No, it wasn't simple murder, was it? Those bastards took their time. They enjoyed themselves. Is eight years of time enough to pay for them?
But what if you lose the case entirely? Even if you win, can you sacrifice those Coasties to get justice? Is that "collateral damage," too?
There had to be a way out. There usually was, anyway, and he had a couple of days to figure that one out.
They'd slept well, and the thin mountain air didn't affect them as badly as they'd expected. By sundown the squad was up and eager. Chavez drank his instant coffee as he went over the map, wondering which of the marked targets they'd stake out tonight. Throughout the day, squad members had kept a close eye on the road below, knowing more or less what they were looking for. A truck with containers of acid. Some cheap local labor would offload the jars and head into the hills, followed by people with backpacks of coca leaves and some other light equipment. Around sundown a truck stopped. Light failed before they could see all of what happened, and their low-light goggles had no telescopic features, but the truck moved off rather soon, and it was within three kilometers of HOTEL, one of the locations on the target list, four miles away.
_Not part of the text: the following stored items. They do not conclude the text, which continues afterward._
-- ==== Sys2Proof/Machine/Float.lean ====
section
/-!
DEFINITION. Exact values and rounding: the element encodings of R57, exact arithmetic on decoded values (R60), one
rounding by the modes of R61 and R75, and the conversion rules of R63 to R66 for single elements.
-/

namespace Sys2Proof.Machine

/-- A decoded value: a finite value is (−1)^neg × m × 2^e with `m` positive, so that every element is held exactly. -/
inductive FVal where
  | nan
  | inf (neg : Bool)
  | zero (neg : Bool)
  | num (neg : Bool) (m : Nat) (e : Int)
deriving DecidableEq, Repr

/-- How an element format marks infinities and NaNs (R57). -/
inductive Specials where
  | ieee      -- exponent all ones: mantissa 0 infinity, else NaN
  | e4m3      -- only S.1111.111 is NaN, no infinity
  | finite    -- every code is a number
deriving DecidableEq, Repr

/-- A floating-point element format (R57). -/
structure EFmt where
  ebits : Nat
  mbits : Nat
  bias  : Int
  sp    : Specials
deriving DecidableEq, Repr

def fmtFp64 : EFmt := ⟨11, 52, 1023, .ieee⟩
def fmtFp32 : EFmt := ⟨8, 23, 127, .ieee⟩
def fmtBf16 : EFmt := ⟨8, 7, 127, .ieee⟩
def fmtFp16 : EFmt := ⟨5, 10, 15, .ieee⟩
def fmtE5m2 : EFmt := ⟨5, 2, 15, .ieee⟩
def fmtE4m3 : EFmt := ⟨4, 3, 7, .e4m3⟩
def fmtE3m2 : EFmt := ⟨3, 2, 3, .finite⟩
def fmtE2m3 : EFmt := ⟨2, 3, 1, .finite⟩
def fmtE2m1 : EFmt := ⟨2, 1, 1, .finite⟩

/-- Width of an element in bits. -/
def EFmt.width (f : EFmt) : Nat := 1 + f.ebits + f.mbits

/-- The value of an element's bits (R57). -/
def decodeE (f : EFmt) (b : Nat) : FVal :=
  let man := b % 2 ^ f.mbits
  let ex := b / 2 ^ f.mbits % 2 ^ f.ebits
  let neg := b / 2 ^ (f.mbits + f.ebits) % 2 == 1
  let emax := 2 ^ f.ebits - 1
  if f.sp = .ieee ∧ ex = emax then (if man = 0 then .inf neg else .nan)
  else if f.sp = .e4m3 ∧ ex = emax ∧ man = 2 ^ f.mbits - 1 then .nan
  else if ex = 0 then (if man = 0 then .zero neg else .num neg man (1 - f.bias - f.mbits))
  else .num neg (2 ^ f.mbits + man) ((ex : Int) - f.bias - f.mbits)

/-- The bits of the largest finite magnitude (R57). -/
def maxFinBits (f : EFmt) : Nat :=
  match f.sp with
  | .ieee => (2 ^ f.ebits - 1) * 2 ^ f.mbits - 1
  | .e4m3 => 2 ^ (f.ebits + f.mbits) - 2
  | .finite => 2 ^ (f.ebits + f.mbits) - 1

/-- The bits of +∞ where the format has one. -/
def infBits (f : EFmt) : Nat := (2 ^ f.ebits - 1) * 2 ^ f.mbits

/-- The canonical NaN of a format, positive (R64): quiet bit only for the IEEE formats above 8 bits, all mantissa ones
for E5M2 and E4M3 (0x7F). -/
def nanBits (f : EFmt) : Nat :=
  if f.mbits ≤ 3 then 2 ^ (f.ebits + f.mbits) - 1
  else (2 ^ f.ebits - 1) * 2 ^ f.mbits + 2 ^ (f.mbits - 1)

/-- The sign bit of a format. -/
def signBit (f : EFmt) (neg : Bool) : Nat := if neg then 2 ^ (f.ebits + f.mbits) else 0

/-- Floor of the binary logarithm of a positive m × 2^e. -/
def ilog2 (m : Nat) (e : Int) : Int := (Nat.log2 m : Int) + e

/-- Exact comparison of m × 2^e with n × 2^g. -/
def cmpMag (m : Nat) (e : Int) (n : Nat) (g : Int) : Ordering :=
  if e ≥ g then compare (m * 2 ^ (e - g).toNat) n else compare m (n * 2 ^ (g - e).toNat)

/-- The signed integer m × 2^(e − q), for e at least q. -/
def scaleTo (neg : Bool) (m : Nat) (e q : Int) : Int :=
  let k : Nat := m * 2 ^ (e - q).toNat
  if neg then -(k : Int) else k

/-- A signed integer times 2^q as a value; zero takes the sign `zneg`. -/
def ofScaled (zneg : Bool) (k : Int) (q : Int) : FVal :=
  if k = 0 then .zero zneg else .num (decide (k < 0)) k.natAbs q

def FVal.neg : FVal → FVal
  | .nan => .nan
  | .inf n => .inf (!n)
  | .zero n => .zero (!n)
  | .num n m e => .num (!n) m e

def FVal.isNeg : FVal → Bool
  | .nan => false
  | .inf n => n
  | .zero n => n
  | .num n _ _ => n

def FVal.isNan : FVal → Bool
  | .nan => true
  | _ => false

def FVal.isZero : FVal → Bool
  | .zero _ => true
  | _ => false

def FVal.isFinite : FVal → Bool
  | .zero _ => true
  | .num _ _ _ => true
  | _ => false

def FVal.abs : FVal → FVal
  | .nan => .nan
  | .inf _ => .inf false
  | .zero _ => .zero false
  | .num _ m e => .num false m e

/-- The exact product (R60): 0 × ∞ is NaN (R129). -/
def FVal.mul : FVal → FVal → FVal
  | .nan, _ => .nan
  | _, .nan => .nan
  | .inf a, .inf b => .inf (a != b)
  | .inf _, .zero _ => .nan
  | .zero _, .inf _ => .nan
  | .inf a, .num b _ _ => .inf (a != b)
  | .num a _ _, .inf b => .inf (a != b)
  | .zero a, .zero b => .zero (a != b)
  | .zero a, .num b _ _ => .zero (a != b)
  | .num a _ _, .zero b => .zero (a != b)
  | .num a m e, .num b n g => .num (a != b) (m * n) (e + g)

/-- The sign of a zero that a sum of nonzero terms of both signs gives: negative only when rounding toward −∞
(IEEE 754-2019, R60). -/
def zeroSumNeg (rm : Rm) : Bool := rm == .rd

/-- The exact sum of two values (R60). -/
def FVal.add (rm : Rm) : FVal → FVal → FVal
  | .nan, _ => .nan
  | _, .nan => .nan
  | .inf a, .inf b => if a = b then .inf a else .nan
  | .inf a, _ => .inf a
  | _, .inf b => .inf b
  | .zero a, .zero b => .zero (if a = b then a else zeroSumNeg rm)
  | .zero _, y => y
  | x, .zero _ => x
  | .num a m e, .num b n g =>
    let q := min e g
    ofScaled (zeroSumNeg rm) (scaleTo a m e q + scaleTo b n g q) q

/-- Multiply a value by 2^k exactly. -/
def FVal.scale (k : Int) : FVal → FVal
  | .num a m e => .num a m (e + k)
  | x => x

/-- Exact comparison of two numbers, NaN excluded: less, equal or greater; −0 equals +0. -/
def FVal.cmp : FVal → FVal → Ordering
  | .inf a, .inf b => if a = b then .eq else if a then .lt else .gt
  | .inf a, _ => if a then .lt else .gt
  | _, .inf b => if b then .gt else .lt
  | .zero _, .zero _ => .eq
  | .zero _, .num b _ _ => if b then .gt else .lt
  | .num a _ _, .zero _ => if a then .lt else .gt
  | .num a m e, .num b n g =>
    match a, b with
    | false, true => .gt
    | true, false => .lt
    | false, false => cmpMag m e n g
    | true, true => cmpMag n g m e
  | _, _ => .eq

/-- The exact sum of a list (R60, R131, R150): one NaN or two opposite infinities give NaN; a zero total is −0 when every
addend is −0, and otherwise takes the sign of a mixed zero sum. The empty sum is +0 in every rounding mode (DESIGN CHOICE, log
entry 11). -/
def sumF (rm : Rm) (xs : List FVal) : FVal :=
  if xs.any FVal.isNan then .nan else
  let pinf := xs.any fun x => x == .inf false
  let ninf := xs.any fun x => x == .inf true
  if pinf && ninf then .nan else if pinf then .inf false else if ninf then .inf true else
  let q : Int := xs.foldl (fun (q : Int) x => match x with | .num _ _ e => min q e | _ => q) 0
  let k : Int := xs.foldl (fun (k : Int) x => match x with | .num a m e => k + scaleTo a m e q | _ => k) 0
  let anyNum := xs.any fun x => match x with | .num _ _ _ => true | _ => false
  let allNeg := xs.all fun x => x == .zero true
  let allPos := xs.all fun x => x == .zero false
  ofScaled (if anyNum then zeroSumNeg rm else if allNeg then !xs.isEmpty else if allPos then false else zeroSumNeg rm) k q

/-- What a rounding draws on: the mode and the random word of a stochastic rounding (R61, R76). -/
structure Rnd where
  rm : Rm
  r  : BitVec 32
deriving DecidableEq, Repr

/-- Round the non-negative m × 2^e to a multiple of 2^q: the multiple, and whether the result is inexact. The sign selects
the direction of RU and RD; SR follows R75. -/
def roundInt (d : Rnd) (neg : Bool) (m : Nat) (e q : Int) : Nat × Bool :=
  if e ≥ q then (m * 2 ^ (e - q).toNat, false)
  else
    let k := (q - e).toNat
    let lo := m / 2 ^ k
    let rem := m % 2 ^ k
    if rem = 0 then (lo, false)
    else
      let up : Bool := match d.rm with
        | .rz => false
        | .ru => !neg
        | .rd => neg
        | .rne => decide (2 * rem > 2 ^ k) || (decide (2 * rem = 2 ^ k) && lo % 2 == 1)
        | .sr => decide (d.r.toNat < rem * 2 ^ 32 / 2 ^ k)
      (if up then lo + 1 else lo, true)

/-- How a finite overflow ends (R63): by IEEE 754 for the rounding direction, under SR as infinity (rule N, R75), or
saturated (rules S and M). -/
inductive Ovf where
  | ieee | sat
deriving DecidableEq, Repr

/-- Bits of the magnitude n × 2^q in a format, where q is the rounding quantum the value was rounded at. -/
def packMag (f : EFmt) (n : Nat) (q : Int) : Nat :=
  if n = 0 then 0
  else
    let emin := 1 - f.bias - f.mbits
    -- bring the leading bit to the hidden position unless the value is subnormal
    let l := Nat.log2 n
    if l < f.mbits ∨ (q = emin ∧ l < f.mbits) then n
    else
      let sh := l - f.mbits
      let man := n / 2 ^ sh - 2 ^ f.mbits
      let ex := q + sh + f.mbits + f.bias
      ex.toNat * 2 ^ f.mbits + man

/-- Round a value once into a format: its bits, and whether the result differs from the exact value (R62). -/
def roundE (f : EFmt) (o : Ovf) (d : Rnd) (v : FVal) : Nat × Bool :=
  match v with
  | .nan => (nanBits f, false)
  | .inf neg =>
    match f.sp with
    | .ieee => (infBits f + signBit f neg, false)
    | _ => (nanBits f, true)
  | .zero neg => (signBit f neg, false)
  | .num neg m e =>
    let emin := 1 - f.bias - f.mbits
    let q := max (ilog2 m e - f.mbits) emin
    let (n, ix) := roundInt d neg m e q
    let big : Bool := match decodeE f (maxFinBits f) with
      | .num _ mm me =>
        (if d.rm = .sr then decide (cmpMag m e mm me = .gt) else decide (n ≠ 0) && decide (cmpMag n q mm me = .gt))
      | _ => false
    if big then
      let toInf : Bool := match o with
        | .sat => false
        | .ieee => match d.rm with
          | .rne => true
          | .rz => false
          | .ru => !neg
          | .rd => neg
          | .sr => true
      ((if toInf then infBits f else maxFinBits f) + signBit f neg, true)
    else (packMag f n q + signBit f neg, ix)

/-- Round a value to a two's complement integer of `w` bits, saturated (rule F of R63, R64). -/
def roundI (w : Nat) (d : Rnd) (v : FVal) : Int × Bool :=
  let hi : Int := 2 ^ (w - 1) - 1
  let lo : Int := -(2 ^ (w - 1))
  match v with
  | .nan => (0, true)
  | .inf neg => (if neg then lo else hi, true)
  | .zero _ => (0, false)
  | .num neg m e =>
    -- under SR a magnitude beyond the end of the range saturates without a draw (R75)
    let ovr : Bool := if neg then decide (cmpMag m e (2 ^ (w - 1)) 0 = .gt) else decide (cmpMag m e (2 ^ (w - 1) - 1) 0 = .gt)
    if d.rm = .sr ∧ ovr then (if neg then lo else hi, true)
    else
      let (n, ix) := roundInt d neg m e 0
      let k : Int := if neg then -(n : Int) else n
      if k > hi then (hi, true) else if k < lo then (lo, true) else (k, ix)

/-! ## Quotients and roots: the exact value truncated far below the rounding quantum, with a sticky bit -/

/-- Extra quotient bits kept below the widest mantissa: enough for the 32-bit draw of R75. -/
def guardBits : Nat := 128

/-- A truncated value with a sticky bit below it: m bits and one more that is set when anything was lost. -/
def sticky (neg : Bool) (m : Nat) (lost : Bool) (e : Int) : FVal :=
  .num neg (2 * m + (if lost then 1 else 0)) (e - 1)

/-- The quotient a ÷ b of two values (IEEE 754-2019, R60). -/
def FVal.div : FVal → FVal → FVal
  | .nan, _ => .nan
  | _, .nan => .nan
  | .inf _, .inf _ => .nan
  | .inf a, y => .inf (a != y.isNeg)
  | x, .inf b => .zero (x.isNeg != b)
  | .zero _, .zero _ => .nan
  | .zero a, .num b _ _ => .zero (a != b)
  | .num a _ _, .zero b => .inf (a != b)
  | .num a m e, .num b n g =>
    let k := guardBits + Nat.log2 n
    let num := m * 2 ^ k
    sticky (a != b) (num / n) (decide (num % n ≠ 0)) (e - g - k)

/-- One Newton step towards the integer square root of `n`. -/
def isqrtStep (n x : Nat) : Nat := if x = 0 then 0 else (x + n / x) / 2

/-- Newton iterations from above, stopping when the estimate no longer falls. -/
def isqrtLoop (n : Nat) : Nat → Nat → Nat
  | 0, x => x
  | k + 1, x =>
    let y := isqrtStep n x
    if y < x then isqrtLoop n k y else x

/-- The integer square root. -/
def isqrt (n : Nat) : Nat :=
  if n = 0 then 0 else isqrtLoop n (Nat.log2 n + 4) (2 ^ (Nat.log2 n / 2 + 1))

/-- √a: NaN for a negative non-zero value (R129). -/
def FVal.sqrt : FVal → FVal
  | .nan => .nan
  | .zero n => .zero n
  | .inf n => if n then .nan else .inf false
  | .num neg m e =>
    if neg then .nan
    else
      let k := 2 * guardBits
      let (m', e') := if e % 2 = 0 then (m * 2 ^ k, e - k) else (2 * m * 2 ^ k, e - 1 - k)
      let r := isqrt m'
      sticky false r (decide (r * r ≠ m')) (e' / 2)

/-- 1/√a: ±∞ for ±0 (R129), NaN for a negative non-zero value. -/
def FVal.rsqrt : FVal → FVal
  | .nan => .nan
  | .zero n => .inf n
  | .inf n => if n then .nan else .zero false
  | .num neg m e =>
    if neg then .nan
    else
      -- 1/√(m' × 2^e') with e' even is √(2^(2k) ÷ m') × 2^(−k − e'/2)
      let (m', e') := if e % 2 = 0 then (m, e) else (2 * m, e - 1)
      let k := guardBits + Nat.log2 m'
      let r := isqrt (2 ^ (2 * k) / m')
      sticky false r (decide (r * r * m' ≠ 2 ^ (2 * k))) (-(k : Int) - e' / 2)

/-- 1/a. -/
def FVal.rcp (x : FVal) : FVal := FVal.div (.num false 1 0) x

/-! ## Base-2 exponential and logarithm, in fixed point -/

/-- Fraction bits of the fixed-point series. -/
def fixBits : Nat := 512

/-- 2 × atanh(num ÷ den) in fixed point, by its odd power series. -/
def atanh2Loop (z2 : Nat) : Nat → Nat → Nat → Nat → Nat
  | 0, _, _, acc => acc
  | k + 1, p, n, acc => atanh2Loop z2 k (p * z2 / 2 ^ fixBits) (n + 2) (acc + p / n)

/-- ln(a ÷ b) in fixed point for b ≤ a ≤ 2b. -/
def lnFix (a b : Nat) : Nat :=
  let z := (a - b) * 2 ^ fixBits / (a + b)
  2 * atanh2Loop (z * z / 2 ^ fixBits) 180 z 1 0

/-- ln 2 in fixed point. -/
def ln2Fix : Nat := lnFix 2 1

/-- The exponential series Σ x^k ÷ k! in fixed point. -/
def expLoop (x : Nat) : Nat → Nat → Nat → Nat → Nat
  | 0, _, _, acc => acc
  | n + 1, k, t, acc => expLoop x n (k + 1) (t * x / 2 ^ fixBits / (k + 1)) (acc + t)

/-- 2^a: exact for an integer a; otherwise the value truncated far below any rounding quantum (R129). -/
def FVal.exp2 : FVal → FVal
  | .nan => .nan
  | .zero _ => .num false 1 0
  | .inf n => if n then .zero false else .inf false
  | .num neg m e =>
    -- beyond any element's range the rounded result is decided by the direction alone
    if ilog2 m e ≥ 12 then (if neg then .num false 1 (-8192) else .num false 1 8192)
    else
      let x := scaleTo neg m (e + fixBits) 0          -- exact when e + fixBits ≥ 0
      let i := x / 2 ^ fixBits                          -- floor
      let f := (x - i * 2 ^ fixBits).toNat
      if f = 0 then .num false 1 i
      else sticky false (expLoop (f * ln2Fix / 2 ^ fixBits) 140 0 (2 ^ fixBits) 0) true (i - fixBits)

/-- log₂ a: NaN for a negative value, −∞ for a zero (R129). -/
def FVal.log2 : FVal → FVal
  | .nan => .nan
  | .zero _ => .inf true
  | .inf n => if n then .nan else .inf false
  | .num neg m e =>
    if neg then .nan
    else
      let l := Nat.log2 m
      let i : Int := l + e
      if m = 2 ^ l then ofScaled false i 0
      else
        let k := fixBits / 2
        -- log₂(m ÷ 2^l) × 2^k, truncated
        let f := lnFix m (2 ^ l) * 2 ^ k / ln2Fix
        let t : Int := i * 2 ^ k + f
        -- the true value lies strictly between t and t + 1 units of 2^(−k)
        .num (decide (t < 0)) (2 * t + 1).natAbs (-(k : Int) - 1)

end Sys2Proof.Machine
end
Show time. Each man sprayed a goodly bit of insect repellent onto his hands, then rubbed it on face, neck, and ears. In addition to keeping the bugs off, it also softened the camouflage paint that went on next like some ghastly form of lipstick. The members of each pair assisted one another in putting it on. The darker shades went on forehead, nose, and cheekbones, while the lighter ones went to the normal shadow areas under the eyes and in the hollow of cheeks. It wasn't war paint, as one might think from watching movie representations of soldiers. The purpose was invisibility, not intimidation. With the naturally bright spots dulled, and the normally dark ones brightened, their faces no longer looked like faces at all.
It was time to earn their pay for real. Approach routes and rally points were preselected and made known to every member of the squad. Questions were asked and answered, contingencies examined, alternate plans made, and Ramirez had them up and moving while there was still light on the eastern wall of the valley, heading downhill toward their objective.